THE DATA:
- Opening Delimiter -
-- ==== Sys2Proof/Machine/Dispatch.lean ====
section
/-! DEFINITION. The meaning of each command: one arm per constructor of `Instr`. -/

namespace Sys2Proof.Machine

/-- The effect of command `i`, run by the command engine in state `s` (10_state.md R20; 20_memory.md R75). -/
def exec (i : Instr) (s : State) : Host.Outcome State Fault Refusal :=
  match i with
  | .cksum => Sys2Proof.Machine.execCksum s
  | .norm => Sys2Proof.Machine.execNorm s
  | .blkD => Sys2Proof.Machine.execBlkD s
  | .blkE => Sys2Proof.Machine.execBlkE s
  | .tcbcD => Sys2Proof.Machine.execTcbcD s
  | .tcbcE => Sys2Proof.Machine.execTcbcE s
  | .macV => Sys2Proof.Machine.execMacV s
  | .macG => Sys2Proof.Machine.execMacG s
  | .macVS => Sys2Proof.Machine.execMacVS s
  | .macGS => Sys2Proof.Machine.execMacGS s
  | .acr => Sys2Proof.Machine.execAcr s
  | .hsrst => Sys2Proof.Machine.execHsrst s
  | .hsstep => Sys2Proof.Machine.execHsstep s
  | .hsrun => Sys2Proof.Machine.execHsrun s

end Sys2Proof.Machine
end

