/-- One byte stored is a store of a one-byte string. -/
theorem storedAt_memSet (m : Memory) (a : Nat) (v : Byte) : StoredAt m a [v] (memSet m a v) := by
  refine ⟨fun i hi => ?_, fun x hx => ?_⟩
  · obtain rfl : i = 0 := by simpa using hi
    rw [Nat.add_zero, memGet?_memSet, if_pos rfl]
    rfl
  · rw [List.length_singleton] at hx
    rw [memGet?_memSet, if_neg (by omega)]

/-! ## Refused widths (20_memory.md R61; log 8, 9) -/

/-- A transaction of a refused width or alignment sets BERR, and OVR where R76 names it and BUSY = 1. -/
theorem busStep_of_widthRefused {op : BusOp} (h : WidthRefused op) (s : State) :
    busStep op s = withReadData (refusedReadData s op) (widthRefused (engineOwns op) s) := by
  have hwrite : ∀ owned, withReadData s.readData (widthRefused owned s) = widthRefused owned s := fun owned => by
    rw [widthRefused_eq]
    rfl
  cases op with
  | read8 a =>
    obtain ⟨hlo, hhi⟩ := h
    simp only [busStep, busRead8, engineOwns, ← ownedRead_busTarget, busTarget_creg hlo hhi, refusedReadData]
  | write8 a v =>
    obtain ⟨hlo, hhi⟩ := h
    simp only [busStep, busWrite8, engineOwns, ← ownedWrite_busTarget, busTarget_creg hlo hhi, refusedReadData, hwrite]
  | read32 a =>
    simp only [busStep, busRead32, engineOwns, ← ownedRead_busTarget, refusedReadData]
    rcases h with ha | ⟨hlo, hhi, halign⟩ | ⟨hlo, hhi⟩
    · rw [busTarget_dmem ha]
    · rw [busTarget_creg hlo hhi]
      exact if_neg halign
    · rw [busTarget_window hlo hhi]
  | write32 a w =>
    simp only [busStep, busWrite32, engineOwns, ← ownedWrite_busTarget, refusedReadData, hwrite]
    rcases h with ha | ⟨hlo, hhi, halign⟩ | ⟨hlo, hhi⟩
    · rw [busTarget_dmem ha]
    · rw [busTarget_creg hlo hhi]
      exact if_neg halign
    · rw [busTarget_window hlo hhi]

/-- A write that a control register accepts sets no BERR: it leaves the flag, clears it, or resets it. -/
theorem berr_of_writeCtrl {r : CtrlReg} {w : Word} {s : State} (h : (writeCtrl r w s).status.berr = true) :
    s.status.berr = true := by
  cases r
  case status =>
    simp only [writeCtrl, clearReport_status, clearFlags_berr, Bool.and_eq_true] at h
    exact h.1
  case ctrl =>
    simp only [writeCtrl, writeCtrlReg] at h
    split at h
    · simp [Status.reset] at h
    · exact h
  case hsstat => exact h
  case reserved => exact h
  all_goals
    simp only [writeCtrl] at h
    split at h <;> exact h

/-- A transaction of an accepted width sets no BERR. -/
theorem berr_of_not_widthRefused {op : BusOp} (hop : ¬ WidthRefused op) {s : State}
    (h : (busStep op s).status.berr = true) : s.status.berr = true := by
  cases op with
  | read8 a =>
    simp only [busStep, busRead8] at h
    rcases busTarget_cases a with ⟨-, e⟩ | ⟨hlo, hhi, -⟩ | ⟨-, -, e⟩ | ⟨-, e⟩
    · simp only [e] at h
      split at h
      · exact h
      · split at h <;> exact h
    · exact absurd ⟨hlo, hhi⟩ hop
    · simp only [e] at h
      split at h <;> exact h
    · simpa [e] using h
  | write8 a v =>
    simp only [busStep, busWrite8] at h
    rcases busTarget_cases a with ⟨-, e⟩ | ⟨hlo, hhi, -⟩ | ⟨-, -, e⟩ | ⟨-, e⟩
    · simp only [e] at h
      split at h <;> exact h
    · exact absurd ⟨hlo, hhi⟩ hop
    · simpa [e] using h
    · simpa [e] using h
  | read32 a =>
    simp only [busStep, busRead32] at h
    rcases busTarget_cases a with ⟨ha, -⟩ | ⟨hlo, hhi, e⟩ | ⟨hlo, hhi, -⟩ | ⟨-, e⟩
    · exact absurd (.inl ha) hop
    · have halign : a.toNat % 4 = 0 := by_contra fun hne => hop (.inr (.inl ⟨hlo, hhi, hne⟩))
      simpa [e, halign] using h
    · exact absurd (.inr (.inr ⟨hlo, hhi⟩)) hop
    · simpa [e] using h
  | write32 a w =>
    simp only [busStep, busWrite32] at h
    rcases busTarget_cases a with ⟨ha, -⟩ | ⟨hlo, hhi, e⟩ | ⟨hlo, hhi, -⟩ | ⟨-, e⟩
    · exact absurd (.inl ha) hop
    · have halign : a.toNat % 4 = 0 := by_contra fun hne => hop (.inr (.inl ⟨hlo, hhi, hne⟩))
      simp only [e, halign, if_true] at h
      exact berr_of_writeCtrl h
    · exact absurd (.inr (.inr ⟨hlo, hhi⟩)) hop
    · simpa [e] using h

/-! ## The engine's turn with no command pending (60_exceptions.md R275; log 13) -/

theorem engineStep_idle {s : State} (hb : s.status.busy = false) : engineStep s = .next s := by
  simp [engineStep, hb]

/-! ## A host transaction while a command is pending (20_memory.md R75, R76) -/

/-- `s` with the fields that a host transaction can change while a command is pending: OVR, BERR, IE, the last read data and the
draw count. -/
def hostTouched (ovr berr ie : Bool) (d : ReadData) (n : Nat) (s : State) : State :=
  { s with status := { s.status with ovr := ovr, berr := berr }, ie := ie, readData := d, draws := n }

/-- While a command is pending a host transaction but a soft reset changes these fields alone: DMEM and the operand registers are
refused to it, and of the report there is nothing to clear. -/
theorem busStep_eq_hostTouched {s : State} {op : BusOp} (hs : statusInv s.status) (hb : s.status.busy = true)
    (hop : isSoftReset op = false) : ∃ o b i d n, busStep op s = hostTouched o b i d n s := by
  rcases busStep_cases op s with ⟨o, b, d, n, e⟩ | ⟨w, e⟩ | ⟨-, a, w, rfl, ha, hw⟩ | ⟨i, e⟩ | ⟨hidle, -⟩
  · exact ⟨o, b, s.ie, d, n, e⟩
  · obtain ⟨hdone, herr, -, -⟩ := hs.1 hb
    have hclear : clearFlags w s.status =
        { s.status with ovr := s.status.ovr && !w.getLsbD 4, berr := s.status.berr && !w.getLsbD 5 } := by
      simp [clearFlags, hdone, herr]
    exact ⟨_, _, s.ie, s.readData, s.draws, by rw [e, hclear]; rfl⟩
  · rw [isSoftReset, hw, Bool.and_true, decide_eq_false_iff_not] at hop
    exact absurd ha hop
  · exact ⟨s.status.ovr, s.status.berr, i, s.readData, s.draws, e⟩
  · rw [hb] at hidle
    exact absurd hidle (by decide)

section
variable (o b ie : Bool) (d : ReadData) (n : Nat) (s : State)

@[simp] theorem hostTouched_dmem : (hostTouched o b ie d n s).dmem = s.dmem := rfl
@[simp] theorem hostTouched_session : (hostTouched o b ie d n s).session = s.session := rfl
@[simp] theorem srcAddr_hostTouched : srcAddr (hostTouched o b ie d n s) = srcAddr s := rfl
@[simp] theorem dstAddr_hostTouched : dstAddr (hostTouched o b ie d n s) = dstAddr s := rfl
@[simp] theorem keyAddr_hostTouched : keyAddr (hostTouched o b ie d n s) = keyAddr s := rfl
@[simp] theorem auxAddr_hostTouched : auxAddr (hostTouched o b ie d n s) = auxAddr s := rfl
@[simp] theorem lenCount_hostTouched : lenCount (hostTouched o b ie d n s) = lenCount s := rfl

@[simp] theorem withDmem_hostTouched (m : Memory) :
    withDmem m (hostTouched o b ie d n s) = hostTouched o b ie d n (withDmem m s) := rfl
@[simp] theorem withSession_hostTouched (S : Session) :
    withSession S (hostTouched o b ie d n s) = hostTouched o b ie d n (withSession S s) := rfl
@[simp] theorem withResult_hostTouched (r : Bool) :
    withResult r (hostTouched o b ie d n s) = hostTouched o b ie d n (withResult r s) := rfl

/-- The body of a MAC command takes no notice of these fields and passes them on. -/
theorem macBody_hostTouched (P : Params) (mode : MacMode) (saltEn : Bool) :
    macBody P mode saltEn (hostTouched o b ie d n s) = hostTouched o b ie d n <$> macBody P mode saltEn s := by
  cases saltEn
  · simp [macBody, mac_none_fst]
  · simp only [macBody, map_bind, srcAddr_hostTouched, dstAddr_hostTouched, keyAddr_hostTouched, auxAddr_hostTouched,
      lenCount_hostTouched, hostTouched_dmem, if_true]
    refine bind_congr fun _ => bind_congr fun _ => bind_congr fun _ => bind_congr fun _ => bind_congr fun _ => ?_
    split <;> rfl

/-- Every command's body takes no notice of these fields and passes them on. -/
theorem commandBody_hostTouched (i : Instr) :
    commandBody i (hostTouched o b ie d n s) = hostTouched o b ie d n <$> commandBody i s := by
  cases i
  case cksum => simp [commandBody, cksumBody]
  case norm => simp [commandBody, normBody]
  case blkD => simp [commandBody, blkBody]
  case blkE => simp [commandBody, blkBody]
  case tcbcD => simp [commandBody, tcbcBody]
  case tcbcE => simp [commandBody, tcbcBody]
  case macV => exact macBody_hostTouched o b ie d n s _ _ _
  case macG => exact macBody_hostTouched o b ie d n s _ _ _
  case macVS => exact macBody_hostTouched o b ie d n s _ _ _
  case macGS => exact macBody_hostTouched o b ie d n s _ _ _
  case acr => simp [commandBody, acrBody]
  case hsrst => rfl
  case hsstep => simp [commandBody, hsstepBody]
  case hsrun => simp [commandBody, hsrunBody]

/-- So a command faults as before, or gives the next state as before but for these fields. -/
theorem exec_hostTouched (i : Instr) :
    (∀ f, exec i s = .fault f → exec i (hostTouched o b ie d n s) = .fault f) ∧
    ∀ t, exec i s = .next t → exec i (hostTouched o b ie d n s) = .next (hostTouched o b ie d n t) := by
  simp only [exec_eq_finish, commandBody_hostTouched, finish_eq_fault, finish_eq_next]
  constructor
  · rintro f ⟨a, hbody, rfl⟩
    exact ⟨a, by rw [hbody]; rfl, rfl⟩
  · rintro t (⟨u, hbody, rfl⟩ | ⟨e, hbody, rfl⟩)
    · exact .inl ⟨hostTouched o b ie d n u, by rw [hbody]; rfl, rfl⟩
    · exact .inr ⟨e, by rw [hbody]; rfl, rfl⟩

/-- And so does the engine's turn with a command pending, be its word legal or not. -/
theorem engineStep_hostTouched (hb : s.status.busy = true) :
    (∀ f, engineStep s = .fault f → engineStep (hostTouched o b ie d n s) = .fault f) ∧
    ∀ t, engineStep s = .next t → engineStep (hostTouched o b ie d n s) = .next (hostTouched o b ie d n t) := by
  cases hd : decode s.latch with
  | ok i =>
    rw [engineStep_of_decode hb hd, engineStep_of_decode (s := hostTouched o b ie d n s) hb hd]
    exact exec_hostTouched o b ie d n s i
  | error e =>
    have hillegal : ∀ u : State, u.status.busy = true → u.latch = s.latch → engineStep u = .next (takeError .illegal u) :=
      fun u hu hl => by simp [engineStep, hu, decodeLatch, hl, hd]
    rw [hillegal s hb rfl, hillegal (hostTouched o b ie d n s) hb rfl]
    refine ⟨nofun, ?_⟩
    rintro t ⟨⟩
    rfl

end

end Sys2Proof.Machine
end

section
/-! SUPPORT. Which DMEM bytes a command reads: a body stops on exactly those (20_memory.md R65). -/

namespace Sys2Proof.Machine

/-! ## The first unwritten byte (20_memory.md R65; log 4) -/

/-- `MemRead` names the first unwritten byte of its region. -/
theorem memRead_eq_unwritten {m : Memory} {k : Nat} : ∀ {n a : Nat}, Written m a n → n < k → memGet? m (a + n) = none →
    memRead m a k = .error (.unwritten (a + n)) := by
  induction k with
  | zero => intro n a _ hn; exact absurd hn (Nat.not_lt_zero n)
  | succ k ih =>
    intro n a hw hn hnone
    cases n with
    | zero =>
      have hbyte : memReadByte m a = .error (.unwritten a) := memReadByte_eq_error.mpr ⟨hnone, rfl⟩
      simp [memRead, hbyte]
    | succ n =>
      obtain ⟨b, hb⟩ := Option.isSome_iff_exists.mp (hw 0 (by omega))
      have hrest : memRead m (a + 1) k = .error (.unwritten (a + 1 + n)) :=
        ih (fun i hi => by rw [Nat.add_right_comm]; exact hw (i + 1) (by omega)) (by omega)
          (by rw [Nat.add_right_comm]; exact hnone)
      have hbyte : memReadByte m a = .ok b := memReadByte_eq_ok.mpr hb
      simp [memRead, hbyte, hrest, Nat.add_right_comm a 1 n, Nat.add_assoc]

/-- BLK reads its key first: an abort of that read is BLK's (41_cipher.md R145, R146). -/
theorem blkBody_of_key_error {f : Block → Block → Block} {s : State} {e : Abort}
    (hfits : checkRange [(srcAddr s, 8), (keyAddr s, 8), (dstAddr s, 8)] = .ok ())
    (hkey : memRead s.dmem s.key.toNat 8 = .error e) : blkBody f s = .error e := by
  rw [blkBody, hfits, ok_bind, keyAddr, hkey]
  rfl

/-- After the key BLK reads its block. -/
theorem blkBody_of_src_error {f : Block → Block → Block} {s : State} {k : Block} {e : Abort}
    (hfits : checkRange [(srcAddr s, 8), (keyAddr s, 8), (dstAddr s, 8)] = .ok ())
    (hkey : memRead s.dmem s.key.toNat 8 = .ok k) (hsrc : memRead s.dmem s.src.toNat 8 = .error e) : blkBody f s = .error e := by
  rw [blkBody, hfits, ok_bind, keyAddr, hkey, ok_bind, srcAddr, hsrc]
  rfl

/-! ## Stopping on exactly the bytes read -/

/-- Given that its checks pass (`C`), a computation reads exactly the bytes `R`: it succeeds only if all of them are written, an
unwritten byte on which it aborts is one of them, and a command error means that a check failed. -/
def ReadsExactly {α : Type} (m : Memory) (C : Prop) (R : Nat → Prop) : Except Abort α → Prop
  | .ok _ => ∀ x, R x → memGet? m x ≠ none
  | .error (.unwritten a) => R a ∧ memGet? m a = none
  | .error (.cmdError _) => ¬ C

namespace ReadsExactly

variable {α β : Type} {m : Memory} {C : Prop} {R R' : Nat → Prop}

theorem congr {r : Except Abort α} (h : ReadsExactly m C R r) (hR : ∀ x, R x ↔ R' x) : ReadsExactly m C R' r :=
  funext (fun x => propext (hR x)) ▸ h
- Closing Delimiter -
REQUIRED WORK:
In the listing above, find the line with "obtain ⟨b, hb⟩" and the line with "(hkey : memRead s.dmem s.key.toNat 8 = .ok", then print exactly those lines and every line between them.

REPLY:
      obtain ⟨b, hb⟩ := Option.isSome_iff_exists.mp (hw 0 (by omega))
      have hrest : memRead m (a + 1) k = .error (.unwritten (a + 1 + n)) :=
        ih (fun i hi => by rw [Nat.add_right_comm]; exact hw (i + 1) (by omega)) (by omega)
          (by rw [Nat.add_right_comm]; exact hnone)
      have hbyte : memReadByte m a = .ok b := memReadByte_eq_ok.mpr hb
      simp [memRead, hbyte, hrest, Nat.add_right_comm a 1 n, Nat.add_assoc]

/-- BLK reads its key first: an abort of that read is BLK's (41_cipher.md R145, R146). -/
theorem blkBody_of_key_error {f : Block → Block → Block} {s : State} {e : Abort}
    (hfits : checkRange [(srcAddr s, 8), (keyAddr s, 8), (dstAddr s, 8)] = .ok ())
    (hkey : memRead s.dmem s.key.toNat 8 = .error e) : blkBody f s = .error e := by
  rw [blkBody, hfits, ok_bind, keyAddr, hkey]
  rfl

/-- After the key BLK reads its block. -/
theorem blkBody_of_src_error {f : Block → Block → Block} {s : State} {k : Block} {e : Abort}
    (hfits : checkRange [(srcAddr s, 8), (keyAddr s, 8), (dstAddr s, 8)] = .ok ())
    (hkey : memRead s.dmem s.key.toNat 8 = .ok k) (hsrc : memRead s.dmem s.src.toNat 8 = .error e) : blkBody f s = .error e := by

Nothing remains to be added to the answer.